The metallic part 1 represented in figure 1 is a particular embodiment in which the sub parts are generally omega shaped with straight vertical walls and straight flat top sections. This however it not limitative of the invention, the sub parts can for example have a curved inverted U-shape cross section, i.e. have curved vertical walls and a top section which is limited to a two dimensional line. This is for example the case of the first sub part 11 of the metallic part 1 represented on figure 10.

In a specific embodiment, the angle a between the two main directions D1 , D2 of the sub-parts 11 , 12 is comprised from 30° to 90°, more specifically from 60° to 90°, even more specifically from 80° to 90°.

When forming the metallic part 1 by stamping a flat metallic blank along the stamping direction S, the first vertical wall 111 is formed by the flow of material in a direction F1 , transverse to D1 , as represented on figure 1. In the case when a the first sub part 11 also contains a second vertical wall 112, it is formed thanks to a material flow in direction FT. Simultaneously, the material flows in opposing directions F2 and F2’, both transverse to D2 to form the vertical walls 121 and 122 of the second sub-part 12. In transition regions 11T12 between sub parts 11 and 12 the material needs to flow simultaneously in directions F1 and F2 or in directions F1 and F2’. The angle between said directions will be a or its complementary to 180° and since a is strictly greater than 0°, this leads to a simultaneous flow of material in different directions, which overstretches said material leading to excessive thinning and eventually cracking in the transition regions.

This is illustrated by figure 9A, which is an example of a stamping simulation of a metallic part corresponding to the above description, in which cracks 6 appear in the transition regions 11T12 due to the above-described competing deformation directions.

A first part of the solution to manufacture a metallic part according to the invention is to use a flexible blank 10, as depicted in figure 2. Said flexible blank 10 comprises at least:

-two sub-blanks 101 , 102 each substantially corresponding respectively to said first and second sub-parts 11 , 12,

-at least one overlap area 100 in which said sub-blanks 101 , 102 overlap one another,

-said overlap area 100 comprising at least a sliding area 1001 in which said sub-blanks 101 , 102 are simply overlapped together without further assembly at the blank stage and in which they are free to slide on to one another during said stamping operation and a pre-assembly area 1002 in which said sub-blanks cannot move relative to one another when they are being handled in the form of blanks but in which a sliding movement becomes possible under the forces exerted during the stamping operation.

During the stamping operation, the area of the flexible blank corresponding to the transition regions 11T12 in which cracks normally occur is now double layered thanks to the presence of the overlap region 100, and both layers have the freedom to slide on to one another thereby preventing the above-described issue of excessive thinning and cracking due to contradictory material flow directions. For example, in the configuration of figure 1 , the material of sub-blank 101 corresponding to the vertical wall 111 will be free to move in direction F1 while the material of sub-blank 102 corresponding to the vertical wall 121 and 122 will be free to move in directions F2 and F2’.
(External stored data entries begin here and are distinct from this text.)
/-- PRP duplicate discard: whether the frame is kept (R468). -/
def prpKeep (s : State) (h : EthHeader) : Bool × State :=
  let p := h.port.val
  match h.trailer with
  | none => (true, s.count (0x1501 + p) 0x25)
  | some (seq, lan) =>
    let s := if lan = 0xA + p then s else s.count (0x1501 + p) 0x26
    let r := s.nodeFor h.src
    let n := { r.1 with heard := s.now }
    if n.window.any fun e => decide (e.1 = seq) then (false, (r.2.putNode n).count 0x1503 0x20)
    else (true, r.2.putNode { n with window := ((seq, s.now) :: n.window).take 64 })

/-- Screen and duplicate discard of one frame. -/
def receive (s : State) (h : EthHeader) : Bool × State :=
  let r := s.screen h
  if r.1 then r.2.prpKeep h else r

/-- The receive stamp at the line (R463). -/
def rxStamp (s : State) (h : EthHeader) : ST64 := later h.stamp (-(s.rxDelay h.port.val : Int))

/-! ## Frames about a swap (R480) -/

/-- An entry's configuration differs between two beds. -/
def entryDiffers (a b : Store) (i : Nat) : Bool :=
  (List.range 127).any fun k => decide (storeGet a (Dict.key i (k + 1)) ≠ storeGet b (Dict.key i (k + 1)))

/-- The bed a frame stamped t is processed with, where it is not the active one: that of before the latest swap. -/
def oldBed (s : State) (t : ST64) : Option Store :=
  match s.graft.before with
  | some (beat, old) => if sdiff t beat < 0 then some old else none
  | none => none

/-- A frame stamped t is processed with its bed; streams or subscriptions, base their first entry, that the swap has changed
stay restarted. -/
def underItsBed (s : State) (t : ST64) (base n : Nat) (f : State → State) : State :=
  match s.oldBed t with
  | none => f s
  | some old =>
    let l := (List.range n).filter fun k => entryDiffers old s.active (base + k)
    let r := (l.foldl (fun s k => s.put (base + k) 0x20 2) s).withBed (some old) f
    let r := r.modNet fun u =>
      if base = 0x1510 then { u with svs := l.foldl (fun v k => vmod v k fun x => vget s.net.svs k x) u.svs }
      else { u with subs := l.foldl (fun v k => vmod v k fun x => vget s.net.subs k x) u.subs }
    l.foldl (fun r k => r.put (base + k) 0x20 (s.reg (base + k) 0x20)) r

/-! ## Sampled Values (R470 to R474) -/

/-- An optional address filter: zeros are ignored. -/
def macMatches (b : Bytes) (mac : Nat) : Bool := decide (beNat b = 0 ∨ beNat b = mac)

/-- Samples in 1000 s of a stream (R470). -/
def svRate (s : State) (n : Nat) : Nat :=
  match s.cfgN (0x1510 + n) 0x07 with
  | 0 => 4800000
  | 1 => 14400000
  | 2 => 96000000
  | 3 => 80 * s.cfgN 0x4000 0x03
  | _ => 256 * s.cfgN 0x4000 0x03

/-- The stream a frame matches. -/
def svMatch (s : State) (h : EthHeader) (f : SvFrame) : Option Nat :=
  (List.range 16).find? fun n =>
    decide (s.cfg (0x1510 + n) 0x01 = 1 ∧ beNat (s.cfgB (0x1510 + n) 0x02) = h.dst ∧
      s.cfgN (0x1510 + n) 0x04 = f.appid ∧ s.cfgB (0x1510 + n) 0x05 = f.svId) && macMatches (s.cfgB (0x1510 + n) 0x03) h.src

/-- Bitstream channels that name SV channel v have a sample boundary. -/
def svBoundary (s : State) (v : Nat) : State :=
  (List.range 48).foldl (fun s ch =>
    if s.cfgN (0x2000 + ch) 0x11 ≠ 0 ∧ s.cfgN (0x2000 + ch) 0x12 = v ∧ s.chanDelivers ch then
      s.sampleBoundary ch false
    else s) s

/-- The stamp of an accepted sample, and whether it is synchronised (R473). -/
def svStamp (s : State) (n : Nat) (rx : ST64) (a : SvAsdu) : ST64 × Bool :=
  if bitOf (s.cfgN (0x1510 + n) 0x0A) a.smpSynch && s.mapValid then
    let frac := roundDiv ((a.smpCnt : Int) * 1000000000000) (s.svRate n)
    let sec0 := (s.taiNs rx - frac + 500000000) / 1000000000
    (s.ofTaiNs (sec0 * 1000000000 + frac), true)
  else (later rx (-(us (s.cfgN (0x1510 + n) 0x0B) : Int)), false)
The inventors have found that, surprisingly, providing the above described flexible blank alone is not sufficient to manufacture a metallic part free of stamping defects in the transition regions 11T12. Figure 9B is an exploded view of the result of performing a stamping operation on a flexible blank as described previously. Subparts 11 and 12 have been disassembled in order to highlight the forming issues that were encountered. As can be seen, cracks 6 appear both on the first and second sub parts 11 , 12.

The inventors have found that it was possible to stamp a metallic part according to the invention by modifying the stamping process.

A stamping tool generally comprises a punch and a die. The die can be seen as a mold in which the part will be formed, while the punch is used to transfer the shape of the part to the blank by pressing it into the die in the stamping direction. A stamping tool can optionally further comprise a binder, also known as a blank holder, which is used to keep the blank in place during stamping and thus control the flow of material to reach a good quality shape.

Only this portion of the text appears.